16 thoughts on “New AMP chair’s views on regulation living proof of Godwin’s Law”
Desmond Graham
May 7, 2018 at 11:08 pmhe problem is not ‘The culture ‘ it is the performance assessments – the KPI [key performance indicator] that sets what you call the culture -it is performance assessments. the reward system is predicated on certain criteria – which is the culture – how to reach these markers is the aim for all employees. That is why AMP s culture exposed in the Royal Commission is the same in its shopping centre arm with the retail branch employing the same tactics in their leases – 25% rental increases over a 5 year leas, monthly trading figures supplied to the financial landlords so further charges are levied for advertising which is negligible or non existent- same scams as being exposed in the Royal Commission so what is being exposed is actually the normal business culture in all financial segments even government owned [e.g. Queensland investment corporation, etc] So the only way to change any business culture is to alter the KPIs – not PR exercises changing Board members, gender equalisation programs on Boards didn’t do too well did it?
Metal Guru
May 7, 2018 at 11:23 pmThis from a guy who departed after 13 years as CBA CEO with a payout of $30 million. A Climate change sceptic he would have no trouble approving a loan to Adani and now he wants to inflict his loathsome neo-liberal musings on AMP after his making the CBA a greedy, lying integrated financial services company raping its clients’ accounts.

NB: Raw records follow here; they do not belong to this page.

/-! ## Commands (R175, R179, R188, R192, R195) -/

/-- DP_MODE takes effect at a frame tick. -/
def State.takeDpMode (w : Waiting) (mode joy : Nat) (s : State) : State :=
  let go (s : State) : State :=
    let s := if joy = 1 ∨ joy = 2 then s.withCtl { s.ctl with joyComp := decide (joy = 1) } else s
    s.done w 0
  if mode = s.ctl.mode then go s
  else if s.entryReason mode = 0 then go (s.changeMode mode 0) else s.refuse w (s.entryReason mode)

/-- SETPOINT takes effect at a frame tick. One whose reference is the estimate of the frame, or the desired point that a mode
change of this frame takes from it, is completed by LAW; so is one behind such a one. -/
def State.takeSetpoint (w : Waiting) (flags turn : Nat) (n e heading : Word) (s : State) : State :=
  let m := s.ctl.mode
  let r : SpWait := { cmd := w, flags := flags, turn := turn, n := n, e := e, heading := heading }
  if (tbit flags 0 ∧ m ≠ 3) ∨ (tbit flags 1 ∧ m ≠ 2 ∧ m ≠ 3) then s.refuse w 7
  else if tbit flags 2 ∨ s.ctl.cameFrom.isSome ∨ s.ctl.spWait.isEmpty = false then
    s.withCtl { s.ctl with spWait := s.ctl.spWait ++ [r] }
  else s.applySetpoint s.estView r

/-- GAIN_SELECT takes effect at a frame tick. -/
def State.takeGainSelect (w : Waiting) (set : Nat) (s : State) : State :=
  if set = 0xFF then (s.withCtl { s.ctl with gainFixed := false, gainHold := 0 }).done w 0 else
  match s.gainSetOf set with
  | some g =>
    if tbit (u8 g 1) s.ctl.mode then ((s.withCtl { s.ctl with gainFixed := true }).useGains set g).done w 0 else s.refuse w 10
  | none => s.refuse w 10

/-- A waypoint from its 16 bytes. -/
def waypointOf (b : List Byte) : Waypoint :=
  { n := i32 b 0, e := i32 b 4, speed := u16 b 8, rule := u8 b 10, heading := word (u32 b 12) }

/-- TRK_V_MAX, its default while no image is in effect. DESIGN CHOICE (assumption 19). -/
def State.trackSpeedMax (s : State) : Nat := if s.hasImage then s.lim16 0x48 else 2000

/-- TRACK_LOAD takes effect at a frame tick; its length was checked at acceptance. -/
def State.takeTrackLoad (w : Waiting) (data : List Byte) (s : State) : State :=
  let recs := (List.range (data.length / 16)).map (recAt data 16)
  let bad := recs.any (fun b => decide (2 < u8 b 10) || u8 b 11 != 0 || decide (s.trackSpeedMax < u16 b 8))
  if s.ctl.mode = 4 then s.refuse w 7
  else if bad then s.refuse w 9
  else (s.withCtl { s.ctl with track := recs.map waypointOf }).done w 0

/-- BERTH_SET takes effect at a frame tick. -/
def State.takeBerthSet (w : Waiting) (n e heading : Word) (side : Nat) (s : State) : State :=
  if s.ctl.mode = 5 then s.refuse w 7
  else (s.withCtl { s.ctl with berth := some (n.toInt, e.toInt, heading, side) }).done w 0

This must be a gift for Labor but watch them stuff it up. After it was they and their prolix Finance minister Kim Beasley that privatised the damn thing which set it on the path of making it the monster it has become. Murray was on TV the other night wanting us to cry tears of blood because he has an anorexic daughter. As CEO of the Butterfly Foundation he can damn well put some of that ill-gotten vault full of loot he took from his time at CBA and fund the bloody foundation himself rather than whingeing for tax payer funding of a medical treatment that affects him and his family personally. As a CEO of a large company AMP he and the company are liable for tax cuts again!! I think not only should former CEOs stop lecturing us and be censured for doing so, they should not serve on other company’s organisation or board structures or other NFP organisations as well. It just provides them with cover for their real money making and odious political/ideological ventures as well.
Ruv Draba
May 8, 2018 at 12:43 pmAnd Glenn and BK invited Murray to comment but he didn’t meet deadline? Or a sourced comment on the subject’s possibly-shifting views is less important than journalistic guesses as to what it might be if they’d only asked him?
Wayne Cusick
May 8, 2018 at 2:37 pmIt rather shows the incestuous relationship between government and big business that the guy who headed the financial services review gets a top job at one of the companies he was reviewing (having previously had the top job at another).

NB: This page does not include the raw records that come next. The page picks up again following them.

/-- OUTS of every active demand. -/
def State.btrForced (s : State) : Byte :=
  let a := (s.btr.ins.filter (fun i => (s.btrIn i).demand)).map (fun i => u8 (s.btr.recIn i) 6)
  let b := (s.btr.rems.filter (fun n => (s.btrRem n).demand)).map (fun n => u8 (s.btr.recRem n) 4)
  (a ++ b).foldl (fun m u => m ||| byte u) 0

/-- A demand of an input or remote record is active. -/
def Btr.demands (x : Btr) : List Bool := x.inputs.toList.map BtrIn.demand ++ x.remotes.toList.map BtrRem.demand

/-- The readbacks of an output at a sample: off, whether a switch still shows closed (R365); on and outside tests, two
samples that fail to show both closed latch it off (R355, R571). -/
def State.btrReadback (h l : Bool) (o : Nat) (s : State) : State :=
  let x := s.btrOut o
  if x.on = false then s.setBtrOut o { x with stuck := h || l } else
  if x.pulse.isSome then s else
  let good := h && l && !x.tripH && !x.tripL
  if good then s.setBtrOut o { x with badReads := 0 }
  else if x.badReads + 1 < 2 then s.setBtrOut o { x with badReads := x.badReads + 1 }
  else
    let high := !h || x.tripH
    let s := s.setBtrOut o { x with badReads := 0, faultH := x.faultH || high, faultL := x.faultL || !l || x.tripL }
    (s.btrTestFail o).btrLatchOff o

/-- An output at the buttress course: degraded timer, the time to its next test, its state (R354, R355, R365). -/
def State.btrOutputTick (forced : Byte) (o : Nat) (s : State) : State :=
  let x := s.btrOut o
  let s := s.setBtrOut o { x with
    degraded := x.degraded.map (· + 1), testIn := if x.on then x.testIn - 1 else x.testIn }
  let s := s.btrOutputLimit o
  let x := s.btrOut o
  s.btrSwitch o (s.btr.testsDone && x.requested && !x.latchedOff && !forced.getLsbD o)

/-- The mask of course 0 is kept, and forwarded to the partner while PAIRED, whatever the buttress's state (R357, R358). -/
def State.forwardMask (s : State) : State :=
  if s.crs.course ≠ 0 then s else
  let s := s.withBtr { s.btr with mask0 := s.btr.remove }
  if s.rdn.pstate = 3 then s.sendLink 3 (lebytes 2 s.btr.mask0.toNat) else s

/-- The work of a buttress course: sample at 10 µs, evaluate, publish at 40 µs, urgent frame (R351). -/
def State.buttressCourse (chA chB : Half) (readH readL : Byte) (s : State) : State :=
  if s.btr.fault then s.btrCommands.forwardMask else
  let before := s.btr.demands
  let ins := if s.btr.taken then s.btr.ins else []
  let rems := if s.btr.taken then s.btr.rems else []
  let outs := if s.btr.taken then s.btr.outs else []
  let s := ins.foldl (fun s i => s.btrSample (chA.getLsbD i) (chB.getLsbD i) i) s
  let s := outs.foldl (fun s o => s.btrReadback (readH.getLsbD o) (readL.getLsbD o) o) s
  let s := rems.foldl (fun s n => s.btrRemoteTick n) s
  let s := s.btrCommands
  let s := ins.foldl (fun s i => s.btrDemand i) s
  let s := rems.foldl (fun s n => s.btrRemoteDemand n) s
  let began := (List.zip before s.btr.demands).any (fun p => !p.1 && p.2)
  let s := s.instant 40080
  let forced := s.btrForced
  let s := outs.foldl (fun s o => s.btrOutputTick forced o) s
  let s := s.btrPublish s.btrMask
  let s := (s.withBtr { s.btr with beat := s.btr.beat + 1 }).btrReady
  let s := if began then s.sendSafety 1 else s
  s.forwardMask

/-- BUTTRESS_COURSE (R351): bit i of `chA` and `chB` are the levels of input i's channels, bit o of `readH` and `readL`
show output o's switches closed. -/
def execButtressCourse (chA chB : Half) (readH readL : Byte) (s : State) : Host.Outcome State Fault Refusal :=
  .next <| (s.instant 10080).whileRunning (State.buttressCourse chA chB readH readL)

/-- DISCREPANCY_FAULT (R352). -/
def execDiscrepancyFault (t input : Nat) (s : State) : Host.Outcome State Fault Refusal :=
  .next <| (s.instant t).whileRunning fun s =>
    if s.btr.acts ∧ input < min 16 s.btr.nIn then s.btrDiscrepancy input else s

/-- SAFETY_COPY_TIMEOUT (R364). -/
def execSafetyCopyTimeout (t number : Nat) (s : State) : Host.Outcome State Fault Refusal :=
  .next <| (s.instant t).whileRunning fun s =>
    if s.btr.acts ∧ number < min 8 s.btr.nRem then s.btrCopyTimeout number else s

/-- REMOTE_SOURCE_LOST (R364). -/
def execRemoteSourceLost (t number : Nat) (s : State) : Host.Outcome State Fault Refusal :=
  .next <| (s.instant t).whileRunning fun s =>
    if s.btr.acts ∧ number < min 8 s.btr.nRem then s.btrRemoteLost number else s

/-- DEGRADED_LIMIT (R365). -/
def execDegradedLimit (t : Nat) (remote : Bool) (number : Nat) (s : State) : Host.Outcome State Fault Refusal :=
  .next <| (s.instant t).whileRunning fun s =>
    if s.btr.acts = false ∨ number ≥ 8 then s
    else if remote then s.btrRemoteLimit number else s.btrOutputLimit number

/-! ## Output tests (R354, R355, R571) -/

/-- OUTPUT_STARTUP_TEST: the next step of the test of an output that is off: the high switch closes; PULSE later it opens
and the low switch closes; PULSE later that one opens. `good` says that the readbacks of the switch that opens were right,
closed and then open. A failure latches the output off (R354). -/
def execOutputStartupTest (t output : Nat) (good : Bool) (s : State) : Host.Outcome State Fault Refusal :=
  .next <| (s.instant t).whileRunning fun s =>
    let x := s.btrOut output
    if s.btr.acts = false ∨ output ≥ min 8 s.btr.nOut ∨ x.tested ∨ x.on then s else
    if x.startStep = 0 then
      (s.emit (.pin (ballHigh output) true)).setBtrOut output { x with startStep := 1, pulseAt := s.clk.now }
    else if s.clk.now < x.pulseAt + 1000 * u16 (s.btr.recOut output) 2 then s
    else
      let s := s.emit (.pin (if x.startStep = 1 then ballHigh output else ballLow output) false)
      if good = false then
        (s.setBtrOut output { x with startStep := 0, tested := true, testBad := true, latchedOff := true }).btrTestFail output
      else if x.startStep = 1 then
        (s.emit (.pin (ballLow output) true)).setBtrOut output { x with startStep := 2, pulseAt := s.clk.now }
      else s.setBtrOut output { x with startStep := 0, tested := true }

/-- OUTPUT_TEST_START: at 500 µs of a due course the channel's switch opens (R351, R355 step 1). -/
def execOutputTestStart (output : Nat) (s : State) : Host.Outcome State Fault Refusal :=
  .next <| (s.instant 500080).whileRunning fun s =>
    let x := s.btrOut output
    if s.btr.acts = false ∨ output ≥ min 8 s.btr.nOut ∨ x.on = false ∨ x.pulse.isSome ∨ x.testIn ≠ 0 then s else
    let s := s.emit (.pin (if x.nextHigh then ballHigh output else ballLow output) false)
    s.setBtrOut output { x with
      pulse := some x.nextHigh, pulseAt := s.clk.now, testIn := max 1 (u16 (s.btr.recOut output) 4 / 2) }

/-- The verdict of a test pulse of channel `h` (R355). -/
def State.btrVerdict (o : Nat) (h openRead closedRead : Bool) (s : State) : State :=
  let x := s.btrOut o
  let second := if h then x.faultL else x.faultH
  let s := if openRead then s else
    let s := (s.setBtrOut o { x with faultH := x.faultH || h, faultL := x.faultL || !h }).btrTestFail o
    if second then s.btrLatchOff o
    else if x.degraded.isSome then s
    else (s.setBtrOut o { s.btrOut o with degraded := some 0 }).raise 70 .notice 0 0 o []
  if closedRead ∨ (s.btrOut o).latchedOff then s
  else
    let y := s.btrOut o
    ((s.setBtrOut o { y with faultH := y.faultH || h, faultL := y.faultL || !h }).btrTestFail o).btrLatchOff o

/-- Where a test pulse ends, in ns from the present tick (R355). -/
def State.pulseEnd (output : Nat) (s : State) : Nat :=
  (s.btrOut output).pulseAt + 1000 * u16 (s.btr.recOut output) 2 - s.clk.tickAt

/-- OUTPUT_TEST_END: the switch closes at PULSE, and 100 µs later the verdict falls; `openRead` and `closedRead` are the
readbacks of steps 2 and 4. A pulse lasts into the next course where it is long: before the course of its end the row has
no effect (R355). -/
def execOutputTestEnd (output : Nat) (openRead closedRead : Bool) (s : State) : Host.Outcome State Fault Refusal :=
  .next <| if 899899 < s.pulseEnd output then s else
    (s.instant (s.pulseEnd output)).whileRunning fun s =>
      match (s.btrOut output).pulse with
      | some h =>
        if s.btr.acts = false ∨ output ≥ 8 then s else
        let s := (s.emit (.pin (if h then ballHigh output else ballLow output) true)).instant (s.clk.now - s.clk.tickAt + 100000)
        let s := s.setBtrOut output { s.btrOut output with pulse := none, nextHigh := !h }
        s.btrVerdict output h openRead closedRead
      | none => s

/-- SAFE_OUTPUT_CURRENT_LIMIT: a switch held in limit beyond 5 ms opens; its readback then fails under R355 (R571). -/
def execSafeOutputCurrentLimit (t output : Nat) (high : Bool) (s : State) : Host.Outcome State Fault Refusal :=
  .next <| (s.instant t).whileRunning fun s =>
    let x := s.btrOut output
    if output ≥ 8 ∨ x.on = false then s else
    let s := s.emit (.pin (if high then ballHigh output else ballLow output) false)
    s.setBtrOut output { x with tripH := x.tripH || high, tripL := x.tripL || !high }

/-! ## Island fault (R347) -/

/-- An island fault: every output opens, the transmit queues stop, the mask is all-ones, FAULT is set (R347). -/
def State.islandFault (s : State) : State :=
  if s.btr.fault then s else
  let s := (List.range 8).foldl (fun s o =>
    let x := s.btrOut o
    let s := if x.driven then (s.emit (.pin (ballHigh o) false)).emit (.pin (ballLow o) false) else s
    s.setBtrOut o { x with on := false, pulse := none, startStep := 0 }) s
  (((s.withBtr { s.btr with fault := true }).btrPublish 0xFFFF#16).raise 77 .notice 0 0 noIndex []).btrReady

/-- ISLAND_FAULT (R346, R347). -/
def execIslandFault (t : Nat) (s : State) : Host.Outcome State Fault Refusal :=
  .next <| if s.pwr.inReset then s else (s.instant t).islandFault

Is there any mechanism whereby the government, or its regulators, can block his appointment? Certainly the current government won’t want to, but could the regulators?
Anthony Hewett
May 11, 2018 at 6:22 amRead no further than “Administrator”, a few comments down, who seems to know exactly the nature of Australian banking practices, and when and how they got that way. Of course that was 2008, when the financial world nearly took itself – and the rest of us – over a cliff by behaving like alcoholics with keys to the liquor cabinet and access to a casino without any oversight. That was the face of unregulated capitalism – unacceptable license. Australia survived the 2008 crisis due to some sensible precautions, and steadiness in the event. Why its banks have since been allowed ten years of bilking their customers defies logic, as does dignifying it with the term ‘culture’. Mr Murray’s attempts to confuse matters with a nonsensical effort to take this casualness literally leads to the wrong rabbit-hole. Oligarchies through the ages have thus disguised their purpose: they need regulating, constant oversight and – for malefactors – exemplary punishment. If they can collude in crime, they can learn to be civilised citizens, rather than taking their lessons from the barracuda.